Output exactly the lines from the one containing "((after (.outputPeriodEnd (-999796)" to the last line of the material, inclusive, and nothing more.

--- SOURCE DATA ---

########################################

-- ==== Sys2Proof/Tests/Slice0.lean ====
section
/-! SUPPORT. Small tests on single steps, the refusals of WellFormed, and a witness for the hypotheses of each statement of
Certificates/Slice0/Obligations.lean. Expected values come from the worked examples and tables of spec/, or by hand from
its rules. -/

namespace Sys2Proof.Tests

open Sys2Proof Sys2Proof.Machine Sys2Proof.Laws

/-! ## Small states -/

/-- The state after one command or event. -/
def after (i : Instr) (s : State) : State :=
  match exec i s with
  | .next t => t
  | .fault _ => s
  | .refused _ => s

/-- An ACTIVE profile of port A. -/
def owned : Profile := { Profile.default with state := .active, owner := some (.port .a) }

/-- A queued MEASURE of port A against profile 1. -/
def queued (count : Nat) (run : Run) : Request :=
  { source := .port .a, tag := some 0x28#8, profile := 1, kind := .measure, count, run, window := none, state := .queued,
    delivered := 0, side := none, finalMark := false }

/-- A state after reset with one profile of port A in place 1. -/
def withProfile (profile : Profile) : State :=
  (State.reset.modProfile 1 fun _ => profile).modPort .a fun ps => { ps with owned := 1 }

/-- The same with one live request of port A against that profile. -/
def withRequest (profile : Profile) (r : Request) : State :=
  let s := (withProfile { profile with refCount := 1 }).modPort .a fun ps =>
    { ps with queue := [r], used := 1, reservations := if r.state = .inFlight then r.reserves else 0 }
  { s with
    outputs :=
      { exa := { s.outputs.exa with requestDemand := profile.need.exa }
        exb := { s.outputs.exb with requestDemand := profile.need.exb } } }

/-- RUNNING and idle, with a valid temperature. -/
def running (s : State) : State :=
  { s with
    engine := { s.engine with state := .running }
    monitor := { s.monitor with intervalTimer := .running 10000, valid := true, temperature := 2315 } }

/-- RUNNING with the request of port A in flight on its profile's setup, at a full settle progress. -/
def flying (profile : Profile) (r : Request) (shorted : Bool) (phase : ChopPhase) (step : OpStep) (held : Held) : State :=
  let s := running (withRequest profile { r with state := .inFlight })
  { s with
    engine := { s.engine with
                loaded := some { setup := profile.setup, shorted, phase }, progress := 2, inFlight := some (.port .a)
                step := some step, held } }

/-- The same halting. -/
def halting (s : State) : State := { s with engine := { s.engine with state := .halting } }

/-- A plain result of a run of four under way. -/
def measuring : State := flying owned (queued 4 .contiguous) false .none .output .none

/-- The phase − output of a chopped result, with 1,000,205 held. -/
def chopping : State :=
  flying { owned with method := .chop } (queued 4 .contiguous) false .minus .chopMinusOutput (.plus 1000205 false)

/-- A ZERO of port A. -/
def zeroing : Request := { queued 1 .contiguous with kind := .zero }

/-- The fourth averaged output of a ZERO is due, after a sum of −3,599. -/
def averaging : State := flying { owned with method := .stored } zeroing true .none .zeroAveraging (.average (-3599) 3 false)

/-- A temperature sample in flight, at its output. -/
def sampling : State :=
  let s := running (State.reset.modProfile 0 fun profile => { profile with refCount := 1 })
  { s with
    monitor := { s.monitor with queue := [{ monitorEntry 0 .measure with state := .inFlight }] }
    engine := { s.engine with
                loaded := some { setup := (s.profile 0).setup, shorted := false, phase := .none }, progress := 2
                inFlight := some (.monitor 0), step := some .output } }

/-- EXA READY and demanded by the request of port A in flight, tripped twice before. -/
def excited : State :=
  (flying { owned with need := { exa := true, exb := false } } (queued 4 .contiguous) false .none .output .none).modOutput
    .exa fun o => { o with state := .ready, tripCount := 2 }

/-- STARTING. -/
def starting : State :=
  { State.reset with engine := { State.reset.engine with state := .starting, startTimer := .running 20 } }

/-- An offer of A to B is pending. -/
def offering : State := { State.reset with offer := some { offering := .a, target := .b }, offerTimer := .running 250 }

/-! ## WellFormed: an ill-formed term for each check -/

theorem test_wf_output_above : (Instr.outputPeriodEnd 4194304 false).wellFormed = false := by decide
theorem test_wf_output_below : (Instr.outputPeriodEnd (-4194304) false).wellFormed = false := by decide
theorem test_wf_output_limit : (Instr.outputPeriodEnd (-4194303) false).wellFormed = true := by decide
theorem test_wf_read_with_bytes : (Instr.transactionOpen (.start 0x62#7 true [0x00#8] [])).wellFormed = false := by decide
theorem test_wf_two_falling_edges :
    (Instr.transactionOpen (.start 0x62#7 false [] [.rising, .falling, .falling])).wellFormed = false := by
  decide
theorem test_wf_empty_spi_with_frame : (Instr.emptyTransaction .a [0xFF#8, 0x00#8]).wellFormed = false := by decide
theorem test_wf_empty_bus_with_byte : (Instr.emptyTransaction .c [0xFF#8]).wellFormed = false := by decide

/-! ## Worked values of the spec -/

/-- 09, the CRC example of R162. -/
theorem test_crc_of_nop : crc8 [0x00#8, 0x00#8] = 0xD7#8 := by decide

/-- 10, the RESULT example. -/
theorem test_signed24_of_result : signed24 (-1500) = [0xFF#8, 0xFA#8, 0x24#8] := by decide

/-- 04, the chopped example: (1,000,205 − (−999,796)) / 2, rounded toward zero. -/
theorem test_chop_example : (formChopped 1000205 (-999796) false).value = 1000000 := by decide

/-- 04, R83: an average rounded toward zero. -/
theorem test_zero_average : zeroAverage (-4799) = -1199 := by decide

/-- 03, the refill example: A −5 of weight 2 needs 3, C −15 of weight 1 needs 16. -/
theorem test_refills_needed :
    { PortState.reset with credit := -5, weight := 2 }.refillsNeeded = 3 ∧
      { PortState.reset with credit := -15, weight := 1 }.refillsNeeded = 16 := by
  decide

/-- 10, R181: an out-of-range field is BAD_FIELD. -/
theorem test_fetch_seven : ((after (.fetch .a 0x07#8) State.reset).port .a).holder.status = .badField := by decide

/-- 08, R149: the supervisor after reset with the straps low is A. -/
theorem test_start_from_b : ((after (.engineStart .b) State.reset).port .b).holder.status = .notSupervisor := by decide

/-- 04, R73: RUNNING begins with a temperature sample. -/
theorem test_start_expiry : (after .startTimerExpiry starting).engine.inFlight = some (.monitor 0) := by decide

/-- 04, R74: a result of a contiguous run costs one credit and one reserved place. -/
theorem test_result_costs :
    ((after (.outputPeriodEnd 7 false) measuring).port .a).credit = 1 ∧
      ((after (.outputPeriodEnd 7 false) measuring).port .a).reservations = 3 := by
  decide

/-- 04, R78: the chopped result lies in the ring, clamped to the range. -/
theorem test_chopped_result :
    ((after (.outputPeriodEnd (-999796) false) chopping).port .a).ring.map (·.value) = [1000000] := by
  decide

########################################

--- ANSWER AREA ---
    ((after (.outputPeriodEnd (-999796) false) chopping).port .a).ring.map (·.value) = [1000000] := by
  decide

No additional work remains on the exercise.